In most cases development of bronchitis happens at once after the person has an acute respiratory infection or a catarrhal disease. In view of the fact that these diseases are rather widespread, bronchitis is also diagnosed rather often, and throughout life of people can hurt bronchitis several times. On condition of use of the correct tactics of treatment bronchitis recovers in several days after the beginning, however cough passes not so quickly, and proceeds sometimes in addition several weeks. At those who have bronchitis especially often, can develop afterwards chronic obstructive bronchitis.
Types of bronchitis
It is accepted to distinguish an acute bronchitis and bronchitis chronic. At an acute bronchitis the patient has an acute diffusion inflammatory process of a mucous membrane of a tracheobronchial tree. At the same time the number of bronchial secretion considerably increases, at the person the severe cough at which the phlegm separates is shown.
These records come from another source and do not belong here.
/-- The same words on a translated address whose checks pass and whose home is on the core's die (R177, R358): an aligned access
acts on the delivered view of its page (R181), and on an identity page the bytes it stores are those at the frame's place. A
misaligned one, which only loads and stores may be, is made part by part (R178): that its parts are single bytes on identity pages, and
one for each page on converting pages, is the model's choice (notes/assumptions/84.md). No other request for the scratchpad banks that it
reaches stands before it on this tick (R61, R62; notes/assumptions/88.md). -/
def Obligations.TranslatedAccessWords : Prop :=
  ∀ (i : Instr) (m : MemW), memOf i = some m → ∀ s : State, Safety.MemOk s → Goes [.ap] m.k m.regs true false s →
    let l := s.current.core
    let who := apWho l ((cx s l).nextWord + 1)
    Clear s l → Acked s l (m.kind s l) → ∀ (va key : Nat) (ak : AKind),
    classify (m.ea s l) = .virt va key → va + m.n ≤ 2 ^ 48 → accKind (m.kind s l) = some ak →
    let gave (n old : Nat) : Reg → Word := match gives (m.kind s l) n old with
      | some v => withReg s l .ap m.dst v
      | none => rreg s l .ap
    ((m.ea s l).toNat % m.n = 0 → ∀ (ps : List (Trans × Nat × Nat)) (tlb : List TlbEnt),
      checkVa (queued s l m) (some (dieOf l)) (getCore s l).walkCache (getCore s l).apTlb 64 (cx s l).asid (runLid s l) va m.n key ak = (.ok ps, tlb) →
      partsNear ps (dieOf l) = true → (∀ r ∈ spOf ps, Alone s r.1 who r.2) →
      let u := useParts (hotParts (touchReads (modCore (queued s l m) l fun c => { c with apTlb := tlb }) ak ps) ps) who ps
      NoPoison u ps (m.kind s l) →
        ∃ t, exec i s = .next t ∧
          After (emptied (worked u l ps (m.kind s l) m.n (m.data s l)) l) t l .ap (gave m.n (found u ps)) (rk s l .ap)
            (nextPc s l .ap) (nextLevels s l .ap) ∧
          (puts (m.kind s l) m.n (found u ps) (m.data s l) = none → ∀ a, readByte t a = readByte s a) ∧
          ∀ x v, ps = [(x, va, m.n)] → gaugeOf x.pte = .ident → puts (m.kind s l) m.n (found u ps) (m.data s l) = some v →
            let base := pteAddr x.pte + va % pageSize x.lvl
            ∀ a, readByte t a = if base ≤ a ∧ a < base + m.n then leByte v (a - base) else readByte s a) ∧
    ((m.ea s l).toNat % m.n ≠ 0 → mustAlign (m.kind s l) = false →
      ∀ t g, Made l va key m.n (m.kind s l) ak (m.data s l)
          ⟨(cx s l).nextWord + 1, m.kind s l, m.ea s l, m.n, m.data s l, m.dst, false, 0, 0, 0⟩ (queued s l m) 0 0 t g →
        ∃ t', exec i s = .next t' ∧
          After (emptied t l) t' l .ap (gave m.n g) (rk s l .ap) (nextPc s l .ap) (nextLevels s l .ap))

/-- A memory word retires once its access is in the queues it needs, with room in them (R183), and the access waits its turn. That
the order between the two queues is the schedule's, within R183 and R362, is the model's choice (log 15). -/
def Obligations.MemoryWordsEnterTheirQueues : Prop :=
  ∀ (i : Instr) (m : MemW), memOf i = some m → ∀ s : State, Goes [.ap] m.k m.regs true false s →
    let l := s.current.core
    (getCore s l).defer = true →
    ((getCore s l).apq.filter fun q => inLq q.kind).length < 16 → ((getCore s l).apq.filter fun q => inSq q.kind).length < 16 →
    ((cx s l).handlerMode = false → isStore (m.kind s l) = true → (m.ea s l).toNat < 0x100000 →
      ¬InBarrier s l (m.ea s l).toNat m.n) →
      ∃ t, exec i s = .next t ∧
        Acted s (modCore (numbered s l) l fun c => { c with
          apq := c.apq ++ [⟨(cx s l).nextWord + 1, m.kind s l, m.ea s l, m.n, m.data s l, m.dst, false, 0, 0, 0⟩] }) t

/-- Stores to the barrier region trap in user mode; FENCE and QALIGN with nothing older under way are over at once. -/
def Obligations.BarrierRegionAndFenceWords : Prop :=
  BarrierRegionStoresTrapPart ∧ FenceWordsPart

/-- ACCESS_PERFORM: the home on the other die performs an access of the AP once it can have arrived, where no earlier one of its
core to the same place is still on its way and the banks that it reaches serve it (R355, R359, R62). ACKNOWLEDGEMENT: its answer reaches
the core; a write, AMO or CAS is acknowledged, and with the last byte of its value a load, AMO or CAS writes its register (R359, R361).
When an access can have arrived, and that an ACKNOWLEDGEMENT takes the oldest answer on its way to the core, are the model's choices
(notes/assumptions/32.md and 69.md). -/
def Obligations.AccessEvents : Prop :=
  (∀ (n : Nat) (s : State) (x : Transit),
    let ps := transitParts x
    let who := apWho x.core x.tag
    let u := useParts (touchReads s ((accKind x.kind).getD .read) ps) who ps
    s.transit[n]? = some x → x.eng = .ap → x.id ≠ 0 → x.remote = false → x.performed = false → partsTurn s who ps = true →
    x.since + transitLeg x ≤ now s → transitBehind s n x = false →
    (∀ p ∈ ps, refreshPart s p.1 p.2.1 p.2.2 = false ∧ homeFault s none p.1 p.2.1 p.2.2 x.key = none) →
    NoPoison u ps x.kind → (readParts u ps).1.length = x.n →
      exec (.accessPerform n) s = .next { worked u x.core ps x.kind x.n x.data with
        transit := s.transit.set n { x with
          performed := true, since := now s, val := if owes x.kind then BitVec.ofNat 64 (found u ps) else 0 } }) ∧
  ∀ (l : CoreNum) (s : State) (n : Nat) (x : Transit),
    s.transit.findIdx? (fun t => t.core == l.toNat && t.performed && decide (t.since + transitLeg t ≤ now s)) = some n →
    s.transit[n]? = some x → accKind x.kind ≠ none →
      let u := modCore { s with transit := s.transit.eraseIdx n } l.toNat fun c =>
        { c with ackOut := if accKind x.kind = some .read then c.ackOut else c.ackOut - 1 }
      (owes x.kind = false → exec (.acknowledgement l) s = .next u) ∧
      (owes x.kind = true → x.eng = .ap → x.id ≠ 0 → ∀ q, (getCore s l.toNat).apq.find? (fun q => q.id == x.id) = some q →
        let got := q.got + x.val.toNat * 2 ^ (8 * x.off)
        (q.back + x.n < q.n → exec (.acknowledgement l) s = .next (modCore u l.toNat fun c => { c with
          apq := c.apq.map fun q => if q.id = x.id then { q with back := q.back + x.n, got := got } else q })) ∧
        ∀ v, q.n ≤ q.back + x.n → got < 2 ^ (8 * q.n) → gives q.kind q.n got = some v →
          exec (.acknowledgement l) s = .next
            (wreg (modCore u l.toNat fun c => { c with apq := c.apq.filter fun q => q.id ≠ x.id }) l.toNat .ap q.dst v))

/-- CSRW and CSRX write a CSR under its access types, trap where it may not be written, and leave every other CSR. -/
def Obligations.CsrWrites : Prop :=
  CsrWriteWordsPart ∧ CsrWritesAreSeparatePart ∧ CsrWritesReadBackPart

/-- Taking a trap: what is saved, where the core goes, which traps name their word, and TRAP. -/
def Obligations.Traps : Prop :=
  TakingATrapPart ∧ PreciseTrapsNameTheirWordPart ∧ TrapWordPart

/-- TRET returns to user mode, HALT stops the core, and privileged words trap in user mode. -/
def Obligations.ReturnHaltAndPrivilegedWords : Prop :=
  ReturnFromTrapPart ∧ HaltWordPart ∧ PrivilegedWordsTrapInUserModePart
At chronic bronchitis there is a progressing diffusion defeat of a bronchial tree at which the secretory device of a mucous membrane is reconstructed, and the inflammation develops. The patient has a strengthened secretion of a phlegm, cleaning and protective function of bronchial tubes is broken. At patients for whom chronic bronchitis is diagnosed cough with expectoration is shown. At the same time the similar state lasts till some months in a year.
At acute and chronic bronchitis treatment of diseases considerably differs.
Bronchitis in children and in adults is caused by the same viruses which provoke emergence of ORZ or cold. But at the same time characteristic of bronchitis is the probability of accession of consecutive infection.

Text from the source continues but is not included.